Но не следует обманываться относительно удельного веса этого сравнительно-исторического анализа. «Известные общественные формы развития», с которыми связан рост эпоса, будут выяснены; станет столь же ясным состав отдельных апосов, в том числе и «Илиады»; будет даже дана картина миграции и сплетения эпических мотивов, будут указаны специфические приемы эпического творчества, одним словом, будет более или менее точно охарактеризован весь запас эпического материала, выработанный «сказителями» каждой отдельной народности; но один роковой вопрос останется, — почему в смысле эстетической ценности «Илиада» производила и производит гораздо более сильное впечатление на читателя?

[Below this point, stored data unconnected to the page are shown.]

/-- The invariant holds at reset. -/
theorem inv_resetWith (regs : Vector Byte 8) : Inv (State.resetWith regs) :=
  ⟨Memory.wf_nil, by simp [StatusLink], trivial⟩

/-- A running machine that meets the invariant meets it with any load error. -/
theorem Inv.enterFault_loadError {s : State} (h : Inv s) (hs : s.status = .running) (r : LoadReason) :
    Inv (enterFault (.loadError r) s) :=
  have hrun : s.run = true := by simpa [StatusLink, hs] using h.link
  ⟨h.mem, by simp [StatusLink, hrun], trivial⟩

/-- The load of an image into a running machine, refused or not, keeps the invariant. -/
theorem Inv.loadImage {s : State} (h : Inv s) (hs : s.status = .running) (image : List Byte) :
    Inv (loadImage image s) := by
  unfold Machine.loadImage
  split
  · exact ⟨Memory.wf_writeList h.mem _ _, h.link, by simp [TerminalShown, hs]⟩
  · exact h.enterFault_loadError hs _

/-- So does the load from any source. -/
theorem Inv.loadSource {s : State} (h : Inv s) (hs : s.status = .running) (src : ImageSource) :
    Inv (loadSource src s) := by
  unfold Machine.loadSource
  split
  · exact h.loadImage hs _
  · exact h.enterFault_loadError hs _

/-- Settles O44: the reset state meets the invariant and every load into it keeps it. -/
theorem resetAndLoadsSatisfyTheInvariant : Obligations.ResetAndLoadsSatisfyTheInvariant :=
  ⟨inv_resetWith regInit, fun regs src => (inv_resetWith regs).loadSource rfl src⟩

/-! ### Reset and load -/

/-- Memory under a list of at most 256 bytes written from `a` on: the cell `k` above `a` holds the `k`-th byte, a cell
past the list what it held. The bound keeps the list from overwriting its own beginning. -/
theorem Memory.read_writeList (m : Memory) (a b : Addr) (vs : List Byte) (hlen : vs.length ≤ 256) :
    (m.writeList a vs).read b = vs.getD (b - a).toNat (m.read b) := by
  induction vs generalizing m a with
  | nil => rfl
  | cons v vs ih =>
    have hlen' : vs.length < 256 := by simpa [Nat.succ_le_iff] using hlen
    rw [Memory.writeList, ih _ _ hlen'.le, Memory.read_write]
    by_cases hb : b = a
    · subst hb
      have hlast : (b - (b + 1#8)).toNat = 255 := by bv_omega
      rw [hlast, List.getD_eq_default _ _ (by omega)]
      simp
    · have hnext : (b - a).toNat = (b - (a + 1#8)).toNat + 1 := by bv_omega
      simp [hnext, hb]

/-- The loaded start state of an image that fits (R163). -/
theorem start_of_length_le {image : List Byte} (h : image.length ≤ 256) (regs : Vector Byte 8) :
    start regs image = { State.resetWith regs with mem := Memory.writeList [] Config.loadBase image } :=
  if_pos h

/-- Settles O6: the reset table field by field, and the load as `Memory.read_writeList` at address 0. -/
theorem resetAndLoadedStartState : Obligations.ResetAndLoadedStartState := by
  refine fun regs => ⟨⟨fun _ => rfl, fun _ => rfl, rfl, rfl, rfl, rfl, rfl⟩, fun image hlen => ?_⟩
  rw [start_of_length_le hlen]
  refine ⟨fun a => ?_, rfl, rfl, rfl, rfl, rfl, rfl⟩
  have hread := Memory.read_writeList [] Config.loadBase a image hlen
  simpa [memRead, Config.loadBase, Config.memInit] using hread

/-! ### The running flag -/

/-- The step of a running machine at a bound opcode byte. -/
theorem step_of_opcodeOf_some {s : State} {o : Opcode} (hs : s.status = .running)
    (ho : opcodeOf (opcodeByte s) = some o) : step s = exec (assemble o (operandA s) (operandB s)) s := by
  simp [step_running hs, runInstruction, fetchDecode, decodeWord, ho]

/-- The step of a running machine at an unbound opcode byte. -/
theorem step_of_opcodeOf_none {s : State} (hs : s.status = .running) (ho : opcodeOf (opcodeByte s) = none) :
    step s = .next (enterFault (.decodeError s.pc (opcodeByte s)) s) := by
  simp [step_running hs, runInstruction, fetchDecode, decodeWord, ho, raise]

/-- The opcode byte of what an opcode assembles is the byte bound to it. -/
theorem opcode_assemble {b : Byte} {o : Opcode} (h : opcodeOf b = some o) (x y : Byte) :
    (assemble o x y).opcode = b := by
  rcases opcodeOf_some h with ⟨rfl, rfl⟩ | ⟨rfl, rfl⟩ | ⟨rfl, rfl⟩ | ⟨rfl, rfl⟩ | ⟨rfl, rfl⟩ | ⟨rfl, rfl⟩ <;> rfl

/-- No instruction reads `run`: with another value it does the same, HLT alone writing it (R18). -/
theorem exec_with_run {i : Instr} {s t : State} (h : exec i s = .next t) (b : Bool) :
    exec i { s with run := b } = .next { t with run := if i.opcode = 0x01#8 then false else b } := by
  cases i with
  | ldi ra imm =>
    obtain ⟨ha, rfl⟩ | ⟨ha, rfl⟩ := execLdi_next h
    · exact execLdi_ok ha _
    · exact execLdi_bad ha _
  | prn ra =>
    obtain ⟨ha, rfl⟩ | ⟨ha, rfl⟩ := execPrn_next h
    · exact execPrn_ok ha _
    · exact execPrn_bad ha _
  | mul ra rb =>
    obtain ⟨ha, hb, rfl⟩ | ⟨ha, rfl⟩ | ⟨ha, hb, rfl⟩ := execMul_next h
    · exact execMul_ok ha hb _
    · exact execMul_bad ha _
    · exact execMul_bad_second ha hb _
  | hlt =>
    obtain rfl := execHlt_next h
    rfl
  | pop ra =>
    obtain ⟨hsp, rfl⟩ | ⟨hsp, ha, rfl⟩ | ⟨hsp, ha, rfl⟩ := execPop_next h
    · exact execPop_empty hsp
    · exact execPop_ok ha hsp
    · exact execPop_bad ha hsp
  | push ra =>
    obtain ⟨ha, rfl⟩ | ⟨ha, rfl⟩ := execPush_next h
    · exact execPush_ok ha _
    · exact execPush_bad ha _

/-- No step reads `run`, and HLT's alone writes it (R18). -/
theorem step_with_run {s t : State} (h : step s = .next t) (b : Bool) :
    step { s with run := b } = .next { t with run := if opcodeByte s = 0x01#8 then false else b } := by
  obtain ⟨hs, ⟨o, ho, h⟩ | ⟨hn, rfl⟩⟩ := step_next h
  · rw [← opcode_assemble ho (operandA s) (operandB s), ← exec_with_run h b]
    exact step_of_opcodeOf_some hs ho
  · have hne : opcodeByte s ≠ 0x01#8 := fun h => by simp [h, opcodeOf] at hn
    rw [if_neg hne]
    exact step_of_opcodeOf_none hs hn

/-- Settles O30: `step_with_run`, and the link of `run` to `status`, which the step keeps. -/
theorem runFlagClearedByHltAlone : Obligations.RunFlagClearedByHltAlone := by
  refine ⟨fun s t b h => step_with_run h b, fun s t hl h hrun => ?_, fun _ => rfl⟩
  have hlink := (stepEffect_of_step h).statusLink (status_running_of_step h) hl
  exact ⟨.noStepHalted, by simp [step, stepOnce, noStep, hlink.1 hrun]⟩

/-! ### Frames and moves -/

/-- Settles O31: the fault keeps `pc`, and each completed instruction moves it by its row of the table. -/
theorem pcMovesByTheTable : Obligations.PcMovesByTheTable := by
  intro s t h
  have hs := status_running_of_step h
  cases stepEffect_of_step h with
  | fault => exact ⟨fun _ => rfl, fun hok => (hok ⟨_, rfl⟩).elim⟩
  | hlt hop => exact ⟨fun _ => rfl, fun _ => by simp [hop]⟩
  | ldi hop | prn hop | mul hop | pop hop | push hop =>
    exact ⟨by simp [GoneWrong, hs], fun _ => by simp [hop, BitVec.toNat_add]⟩

/-- A register that reads differently after a write is the one written. -/
theorem eq_of_readReg_writeReg_ne {i j : RegIndex} {v : Byte} {s : State}
    (h : readReg j (writeReg i v s) ≠ readReg j s) : j = i := by
  by_contra hne
  exact h (by rw [readReg_writeReg, if_neg hne])

/-- Settles O33: only LDI, MUL and POP write the register file, and at `operand_a`. -/
theorem registersWrittenByLdiMulPop : Obligations.RegistersWrittenByLdiMulPop := by
  intro s t i h hne
  cases stepEffect_of_step h with
  | ldi hop | mul hop | pop hop =>
    obtain rfl := eq_of_readReg_writeReg_ne hne
    exact ⟨rfl, by simp [hop]⟩
  | fault | prn | hlt | push => exact (hne rfl).elim

/-- Settles O34: only PUSH and a POP off the sentinel write `sp`. -/
theorem stackPointerMovedByPushAndPop : Obligations.StackPointerMovedByPushAndPop := by
  intro s t h hne
  cases stepEffect_of_step h with
  | push hop => exact .inl ⟨hop, by simp [BitVec.toNat_sub, Nat.add_comm]⟩
  | pop hop hsp => exact .inr ⟨hop, hsp, by simp [BitVec.toNat_add]⟩
  | fault | ldi | prn | mul | hlt => exact (hne rfl).elim

/-- Settles O35: a completed PRN appends its register's byte, a PRN that faults has a bad operand, and nothing else
writes `out`. -/
theorem outputGrowsByPrnAlone : Obligations.OutputGrowsByPrnAlone := by
  intro s t h
  cases stepEffect_of_step h with
  | prn hop ha =>
    refine ⟨fun a _ haa => ?_, fun hbad => ?_⟩
    · obtain rfl : a = ⟨(operandA s).toNat, ha⟩ := Fin.ext haa.symm
      rfl
    · rcases hbad with hbad | hbad
      · exact (hbad hop).elim
      · omega
  | fault hk =>
    refine ⟨fun a hop haa => ?_, fun _ => rfl⟩
    have ha := hk.prn_operand hop
    omega
  | ldi hop | mul hop | hlt hop | pop hop | push hop =>
    exact ⟨fun _ hprn _ => by simp [hop] at hprn, fun _ => rfl⟩

end Sys2Proof.Machine
end

section
/-! PROOFS. The memory primitives, and PUSH as the only step that writes memory. -/

namespace Sys2Proof.Machine

/-- The frame of a write (R31). -/
theorem sameMemoryExcept_memWrite (a : Addr) (v : Byte) (s : State) : SameMemoryExcept a s (memWrite a v s) :=
  fun _ hne => by rw [memRead_memWrite, if_neg hne]

/-- The memory frame of PUSH's store (R116). -/
theorem sameMemoryExcept_pushByte (v : Byte) (s : State) : SameMemoryExcept s.sp s (pushByte v s) :=
  fun _ hne => by rw [memRead_pushByte, if_neg hne]

/-- Settles O11: the read of the written cell, the frame of the write, and the empty memory of reset. -/
theorem memoryPrimitives : Obligations.MemoryPrimitives := by
  refine ⟨fun s a v => ⟨?_, sameMemoryExcept_memWrite a v s, fun _ => rfl, rfl, rfl, rfl, rfl, rfl⟩, fun _ _ => rfl⟩
  rw [memRead_memWrite, if_pos rfl]

/-- Settles O32: PUSH stores at `sp` and nowhere else, every other effect of a step keeps the memory whole. -/
theorem onlyPushWritesMemory : Obligations.OnlyPushWritesMemory := by
  intro s t h
  cases stepEffect_of_step h with
  | push hop => exact ⟨sameMemoryExcept_pushByte _ s, fun hne => (hne hop).elim⟩
  | fault | ldi | prn | mul | hlt | pop => exact ⟨fun _ _ => rfl, fun _ => rfl⟩

end Sys2Proof.Machine
end

section
/-! PROOFS. The decoder and the encoder as one relation (30_encoding R51, R53 to R55): three bytes decode to an
instruction exactly when they begin with its encoding. Both directions of the round trip and the words of
the table are read off it. -/

namespace Sys2Proof

/-- The decoder is the opcode map followed by `assemble`. -/
theorem decodeWord_eq_ok_iff {op a b : Byte} {i : Instr} :
    decodeWord op a b = .ok i ↔ ∃ o, opcodeOf op = some o ∧ i = assemble o a b := by
  unfold decodeWord
  cases opcodeOf op with
  | some o => simp [eq_comm]
  | none => simp

/-- The decoder refuses an unbound opcode byte by its name, whatever follows it. -/
theorem decodeWord_of_opcodeOf_none {op : Byte} (h : opcodeOf op = none) (a b : Byte) :
    decodeWord op a b = .error (.unboundOpcode op) := by
  simp [decodeWord, h]

/-- What an opcode assembles is encoded by its opcode byte and as many of the operand bytes as it has. -/
theorem encode_assemble_prefix (o : Opcode) (a b : Byte) :
    encode (assemble o a b) <+: [(assemble o a b).opcode, a, b] := by
  cases o with
  | ldi | mul => exact List.prefix_rfl
  | prn | pop | push => exact List.prefix_append _ [b]
  | hlt => exact List.prefix_append _ [a, b]

/-- Three bytes decode to an instruction exactly when they begin with its encoding. -/
theorem decodeWord_eq_ok_iff_prefix {op a b : Byte} {i : Instr} :
    decodeWord op a b = .ok i ↔ encode i <+: [op, a, b] := by
  constructor
  · intro h
    obtain ⟨o, ho, rfl⟩ := decodeWord_eq_ok_iff.1 h
    have hprefix := encode_assemble_prefix o a b
    rwa [Machine.opcode_assemble ho] at hprefix
  · intro h
    cases i with
    | ldi | mul =>
      obtain ⟨rfl, rfl, rfl⟩ : _ ∧ _ ∧ _ := by simpa [encode, Instr.operands] using h
      rfl
    | prn | pop | push =>
      obtain ⟨rfl, rfl⟩ : _ ∧ _ := by simpa [encode, Instr.operands] using h
      rfl
    | hlt =>
      obtain rfl : _ = op := by simpa [encode, Instr.operands] using h
      rfl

Конечно, может последовать возражение — только на читателя определенной культуры. Да, но ведь у этого же самого читателя есть и «Песнь о Нибелунгах», и «Песнь о Роланде», и если подобно Трельчу говорить о современной европейской культуре как о некоем синтезе, то совершенно ясно, что доля древних германцев в этой культуре не меньше греческой; но, тем не менее, именно Гомер, а не Нибелунги, именно в Греции человеческое детство «развилось всего прекраснее» (Маркс)[3]

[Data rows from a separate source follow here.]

-- ==== Sys2Proof/Word.lean ====
section
/-! DEFINITION. The core's data types: 32-bit patterns, bytes, register numbers and text. -/

namespace Sys2Proof

/-- A 32-bit pattern: every register value, address and extended immediate (R9). -/
abbrev Word := BitVec 32

/-- One byte of memory (R29). -/
abbrev Byte := BitVec 8

/-- A register number 0..31 (R14). -/
abbrev Reg := Fin 32

/-- A character string (R13, R25). -/
abbrev Text := List Char

end Sys2Proof
end

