-- ==== Sys2Proof/Config.lean ====
section
/-! DEFINITION. The parameters of the hardware (R7): the numeric ones and the alignment option as plain data, the two
open text functions as constants without a body. -/

namespace Sys2Proof

/-- The parameter `MISALIGNED_DATA` (R38, 92_eei_decisions.md D8). -/
inductive MisalignedData where
  /-- a misaligned access reads or writes its consecutive bytes: the spec's decided value -/
  | bytewise
  /-- a misaligned access of more than one byte raises a fault: the spec's named option -/
  | fault
  deriving DecidableEq, Repr

/-- The parameters a model takes as arguments (R7). -/
structure Config where
  /-- `MEM_SIZE`, in bytes (D12) -/
  memSize : Nat
  /-- `TEXT_BASE` (D13) -/
  textBase : Nat
  /-- `DATA_BASE` (D13) -/
  dataBase : Nat
  /-- `STACK_TOP`, the stack pointer after `load` (D13, D14) -/
  stackTop : Nat
  /-- `MISALIGNED_DATA` (D8) -/
  misalignedData : MisalignedData
  deriving DecidableEq, Repr

/-- The constraints R7 makes a model impose on the open parameters. -/
abbrev Config.wf (c : Config) : Prop :=
  4 ≤ c.memSize ∧ c.memSize ≤ 2 ^ 32 ∧ c.textBase < c.memSize ∧ c.dataBase < c.memSize ∧ c.stackTop + 4 ≤ c.memSize

/-- R7's example configuration, the one of every vector of 95_test_vectors.md.
DESIGN CHOICE (log 2): the source gives no values; `State.reset` carries these, no statement about all states does. -/
def Config.example : Config where
  memSize := 0x00400000
  textBase := 0x00000000
  dataBase := 0x00100000
  stackTop := 0x003FFFF0
  misalignedData := .bytewise

/-- `CHAR_OUT(v)`, the text printed for a character code outside 0..127 (D18). A free value: it has no body (log 3). -/
opaque Config.charOut : Word → Text

/-- The first character of `DIAG(fault)` (R152: the text is non-empty). A free value: it has no body (log 4). -/
opaque Config.diagHead : Machine.TrapRecord → Char

/-- The rest of `DIAG(fault)` (R152). A free value: it has no body (log 4). -/
opaque Config.diagTail : Machine.TrapRecord → Text

/-- `DIAG(fault)`, the diagnostic appended to the output when a run traps (R152, D19): any non-empty text. -/
def Config.diag (r : Machine.TrapRecord) : Text := diagHead r :: diagTail r

end Sys2Proof
end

, именно «один народ должен ты изучать, возможность изучать который уже есть высокая слава и выделяющая редкостность, — греков» (Ницше). Как раз на примере «Илиады» ясно сказывается, что по отношению к этой конкретной художественной индивидуальности, какой является гомеровская поэма, одного голого указания на исключительную роль греков и Греции в истории человеческой культуры еще мало, и, может быть, конечным пунктом последнего гомеровского исследования будет некий нерастворимый осадок, подобие недоказуемой математической аксиомы, именем для которого и следует оставить слово «Гомер».Если древняя Греция, по Марксу, прелестна «как никогда не повторяющаяся ступень», то на этой ступени существовал и никогда не повторявшийся поэт, сумевший так оформить эпические предания своего народа, что не только родная ему малоазиатская Иония, но и вся Греция сделала его просто «поэтом», даже не нуждающимся в особом имени. И нарицательное имя может быть собственным. Недаром Шиллер недоумевал, как Гёте мог подвергнуться лахманновскому миражу, хотя, впрочем, автор «Фауста» понемногу обрел в себе веру в живого Гомера. Разумеется, прав в конечном счете Виламовиц: «Пусть для нас станет ясным, что в Гомере как в человеке для нас заключается вовсе немного. Нам важна "Илиада", ее поэт или поэты в ней, поскольку они дали что-то индивидуальное в своих стихах. Имя — звук пустой (Schall und Rauch), и, если все следы его телесного существования сметены, это не может быть поставлено ему в укор. Также и в науке значима лишь истина, которая достигнута: она укрепляется и остается.
Тот, кто добыл ее, рано или поздно станет безразличен». Может быть, именно поэтому Пушкин только «старца великого тень чуял смущенной душой». А древний эллин, канонизировавший Гомера в своей литературе и обиходе, желая своеобразно выделить фигуру «поэта», сделал его даже слепым в своей иконографии, как бы подчеркивая гениальность оформителя своего древнего эпоса, сумевшего слепыми глазами увидеть недоступное зрячим. Для определенным образом установленного научного ума могло казаться, что только теории Вольфа — Лахманна открывали двери подлинного научного познания: в них «Гомер» разлагался на более мелкие, как будто лучше осязаемые величины, он как бы атомизировался, и в этом атомизировании и усматривалось решение «гомеровской» проблемы. Но что делать, если этим совершенно не решалась задача понимания «Илиады» как нормы и недосягаемого образа? Именно этим последним путем не «Гомер» (в кавычках), а просто Гомер возвратился в какой-то форме в рамки научного исследования.